Assigned task
Where does the word "moves" occur in the material? Copy each line that has it.

⁂

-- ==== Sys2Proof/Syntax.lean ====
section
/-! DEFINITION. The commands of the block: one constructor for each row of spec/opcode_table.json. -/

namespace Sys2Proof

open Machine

⁂

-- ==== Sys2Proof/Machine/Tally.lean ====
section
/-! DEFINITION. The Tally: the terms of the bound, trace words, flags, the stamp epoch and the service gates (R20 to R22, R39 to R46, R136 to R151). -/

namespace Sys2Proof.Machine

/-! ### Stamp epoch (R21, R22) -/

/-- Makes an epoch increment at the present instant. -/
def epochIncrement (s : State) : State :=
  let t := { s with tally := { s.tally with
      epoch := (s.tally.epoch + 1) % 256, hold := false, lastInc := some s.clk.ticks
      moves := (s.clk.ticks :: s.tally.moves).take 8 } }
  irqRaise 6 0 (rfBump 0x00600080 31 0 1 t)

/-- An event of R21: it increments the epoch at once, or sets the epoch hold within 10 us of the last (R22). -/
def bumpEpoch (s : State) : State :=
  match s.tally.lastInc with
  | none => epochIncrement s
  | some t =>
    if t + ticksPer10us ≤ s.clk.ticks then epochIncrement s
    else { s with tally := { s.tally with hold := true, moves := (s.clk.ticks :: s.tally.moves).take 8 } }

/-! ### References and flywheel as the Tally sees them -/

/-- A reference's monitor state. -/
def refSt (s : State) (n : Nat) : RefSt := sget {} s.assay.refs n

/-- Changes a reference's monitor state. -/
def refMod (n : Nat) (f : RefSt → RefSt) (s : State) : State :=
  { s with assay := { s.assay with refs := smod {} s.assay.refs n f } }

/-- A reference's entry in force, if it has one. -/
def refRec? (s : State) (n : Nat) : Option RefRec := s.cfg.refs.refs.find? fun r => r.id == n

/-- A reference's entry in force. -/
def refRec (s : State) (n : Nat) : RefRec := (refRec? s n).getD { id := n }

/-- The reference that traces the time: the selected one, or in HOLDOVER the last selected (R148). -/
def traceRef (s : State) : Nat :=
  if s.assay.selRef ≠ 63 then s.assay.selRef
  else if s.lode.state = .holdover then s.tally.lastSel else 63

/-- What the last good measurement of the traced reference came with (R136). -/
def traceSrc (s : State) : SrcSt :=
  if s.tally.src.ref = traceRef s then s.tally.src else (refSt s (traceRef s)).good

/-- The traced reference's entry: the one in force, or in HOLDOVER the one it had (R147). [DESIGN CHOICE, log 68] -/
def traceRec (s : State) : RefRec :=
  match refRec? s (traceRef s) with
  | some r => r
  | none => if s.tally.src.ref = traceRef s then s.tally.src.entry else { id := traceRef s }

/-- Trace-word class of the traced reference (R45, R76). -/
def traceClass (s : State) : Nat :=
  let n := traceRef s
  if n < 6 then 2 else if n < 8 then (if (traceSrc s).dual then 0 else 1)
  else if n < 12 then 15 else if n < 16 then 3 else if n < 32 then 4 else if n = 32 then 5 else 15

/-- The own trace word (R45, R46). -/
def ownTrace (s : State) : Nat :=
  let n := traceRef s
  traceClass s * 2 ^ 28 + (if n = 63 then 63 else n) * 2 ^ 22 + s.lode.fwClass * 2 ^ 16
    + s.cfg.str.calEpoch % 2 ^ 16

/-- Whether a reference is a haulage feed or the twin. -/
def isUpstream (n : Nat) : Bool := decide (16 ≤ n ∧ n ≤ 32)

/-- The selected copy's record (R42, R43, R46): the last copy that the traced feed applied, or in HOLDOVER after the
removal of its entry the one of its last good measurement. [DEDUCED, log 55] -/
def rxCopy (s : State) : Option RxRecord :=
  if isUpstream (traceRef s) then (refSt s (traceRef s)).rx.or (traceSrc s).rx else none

⁂

Result
      moves := (s.clk.ticks :: s.tally.moves).take 8 } }
    else { s with tally := { s.tally with hold := true, moves := (s.clk.ticks :: s.tally.moves).take 8 } }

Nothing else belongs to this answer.